**TASK DETAILS**
Your answer should consist only of the lines below from the one with "time (R58). -/" through the one with "def segBetter (a", copied exactly.

**SUPPLIED MATERIAL**
-- ==== Sys2Proof/Machine/RaceEval.lean ====
section
/-! DEFINITION. Evaluation arithmetic of race segments (R58 to R60), domain time (R62) and race stamps (R246). -/

namespace Sys2Proof.Machine

/-- Rate of a domain relative to LMT, ppb: the servo's and the slew (R65, R66, R71). -/
def Domain.speed (d : Domain) : Int := d.rate + d.slew

/-- Part of the offset slewed out after `dt` ns of LMT: it ends when all of it is (R66). -/
def Domain.slewed (d : Domain) (dt : Int) : Int :=
  let m := dt * d.slew / 1000000000
  if dt ≤ 0 then m else if 0 < d.residual then max (-d.residual) m else min (-d.residual) m

/-- Domain time in ns at an LMT instant, by the domain's servo and slew (R62, R66, R71). -/
def domTime (d : Domain) (t : Nat) : Nat :=
  let dt : Int := (t : Int) - d.lmtAt
  ((d.now : Int) + dt + dt * d.rate / 1000000000 + d.slewed dt).toNat

/-- LMT of a domain time, by the domain's servo and slew. -/
def lmtOf (d : Domain) (tau : Nat) : Nat :=
  let u : Int := (tau : Int) - d.now
  let dt := u * 1000000000 / (1000000000 + d.speed)
  let dt1 := if d.slewed dt = dt * d.slew / 1000000000 then dt else (u + d.residual) * 1000000000 / (1000000000 + d.rate)
  ((d.lmtAt : Int) + dt1).toNat

/-- Position in Q64.32 at an offset from the segment's start (R58). -/
def segPos (g : Segment) (tau : Int) : Nat :=
  (((g.c0 : Int) * 4294967296 + asr (g.c1 * tau) 16 + asr (g.c2 * tau * tau) 40 + asr (g.c3 * tau * tau * tau) 64)
    % 79228162514264337593543950336).toNat

/-- The segment applies at a domain time (R58). -/
def segApplies (g : Segment) (t : Nat) : Bool := g.ts ≤ t && t < g.ts + g.dur

/-- EPOCH `a` is newer than `b` (R60). -/
def epochNewer (a b : Nat) : Bool := let d := (a + 256 - b % 256) % 256; 1 ≤ d && d ≤ 127

/-- Of two segments, the one to use: the newest EPOCH, then the greatest T_S (R60). -/
def segBetter (a b : Segment) : Bool := epochNewer a.epoch b.epoch || (a.epoch == b.epoch && b.ts < a.ts)

/-- The segment to use at a domain time (R60 item 3). -/
def chooseSeg (gs : List Segment) (t : Nat) : Option Segment :=
  (gs.filter (fun g => segApplies g t)).foldl
    (fun acc g => match acc with
      | none => some g
      | some b => if segBetter g b then some g else some b) none

/-- A 96-bit difference read as signed (R59). -/
def diff96 (a b : Nat) : Int := sgn 96 (wrapN 96 ((a : Int) - b))

/-- A 64-bit difference of two positions read as signed (R41). -/
def diff64 (a b : Nat) : Int := sgn 64 (wrapN 64 ((a : Int) - b))

/-- The segments that give a race's position: for a running remote race those received, under the source's EPOCH (R46, R60). -/
def Race.live (r : Race) : List Segment := if r.st == .running && !r.remote.isEmpty then r.remote else r.segs

/-- Position in Q64.32 of a race at a domain time: its segment's value, or the frozen position. -/
def racePos (r : Race) (t : Nat) : Nat :=
  match r.st with
  | .idle => 0
  | .lost => r.pos.toNat * 4294967296
  | _ => match chooseSeg r.live t with
    | some g => segPos g ((t : Int) - g.ts)
    | none => r.pos.toNat * 4294967296

/-- The crossing condition of a target at an offset (R59). -/
def crossed (g : Segment) (fwd : Bool) (x : Nat) (tau : Nat) : Bool :=
  let d := diff96 (segPos g tau) x
  if fwd then decide (0 ≤ d) else decide (d ≤ 0)

/-- The smallest offset from `i` on, within `n`, that meets a condition. -/
def firstFrom (f : Nat → Bool) : Nat → Nat → Option Nat
  | 0, _ => none
  | n + 1, i => if f i then some i else firstFrom f n (i + 1)

/-- The smallest offset in `lo` to `hi` that meets a condition which, once met, stays met. -/
def bisect (f : Nat → Bool) : Nat → Nat → Nat → Nat
  | 0, _, hi => hi
  | n + 1, lo, hi => if hi ≤ lo then hi else
      let m := (lo + hi) / 2
      if f m then bisect f n lo m else bisect f n (m + 1) hi

/-- The crossing instant of R59 as an offset from T_S, from offset `lo` below offset `hi`.
Where the three terms of R58 all run in the direction of travel the condition, once met, stays met and a bisection finds it. -/
def crossing (g : Segment) (fwd : Bool) (x lo hi : Nat) : Option Nat :=
  let mono := if fwd then decide (0 ≤ g.c1 ∧ 0 ≤ g.c2 ∧ 0 ≤ g.c3) else decide (g.c1 ≤ 0 ∧ g.c2 ≤ 0 ∧ g.c3 ≤ 0)
  if hi ≤ lo then none
  else if mono then
    if crossed g fwd x (hi - 1) then some (bisect (crossed g fwd x) 24 lo (hi - 1)) else none
  else firstFrom (crossed g fwd x) (hi - lo) lo

/-- Race state as its code (R71, R246). -/
def raceCode : RaceState → Nat
  | .idle => 0
  | .running => 1
  | .holdover => 2
  | .lost => 3

/-- A race stamp at an LMT instant (R246), as four words: header, FRAC, POS low, POS high. -/
def raceStamp (s : State) (n t : Nat) : List Nat :=
  let r := s.race n
  let dt := domTime (s.dom (byteAt (s.rcd 0x02 n) 3)) t
  let p := racePos r dt
  let disc := match chooseSeg r.live dt with
    | some g => g.disc
    | none => false
  let st := raceCode r.st + mkBit (r.unref && r.st ≠ .idle) 2 + mkBit disc 3
  [n + 256 * st, p % 4294967296, p / 4294967296 % 4294967296, p / 18446744073709551616]

end Sys2Proof.Machine
end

**YOUR SOLUTION**
/-- The segment applies at a domain time (R58). -/
def segApplies (g : Segment) (t : Nat) : Bool := g.ts ≤ t && t < g.ts + g.dur

/-- EPOCH `a` is newer than `b` (R60). -/
def epochNewer (a b : Nat) : Bool := let d := (a + 256 - b % 256) % 256; 1 ≤ d && d ≤ 127

/-- Of two segments, the one to use: the newest EPOCH, then the greatest T_S (R60). -/
def segBetter (a b : Segment) : Bool := epochNewer a.epoch b.epoch || (a.epoch == b.epoch && b.ts < a.ts)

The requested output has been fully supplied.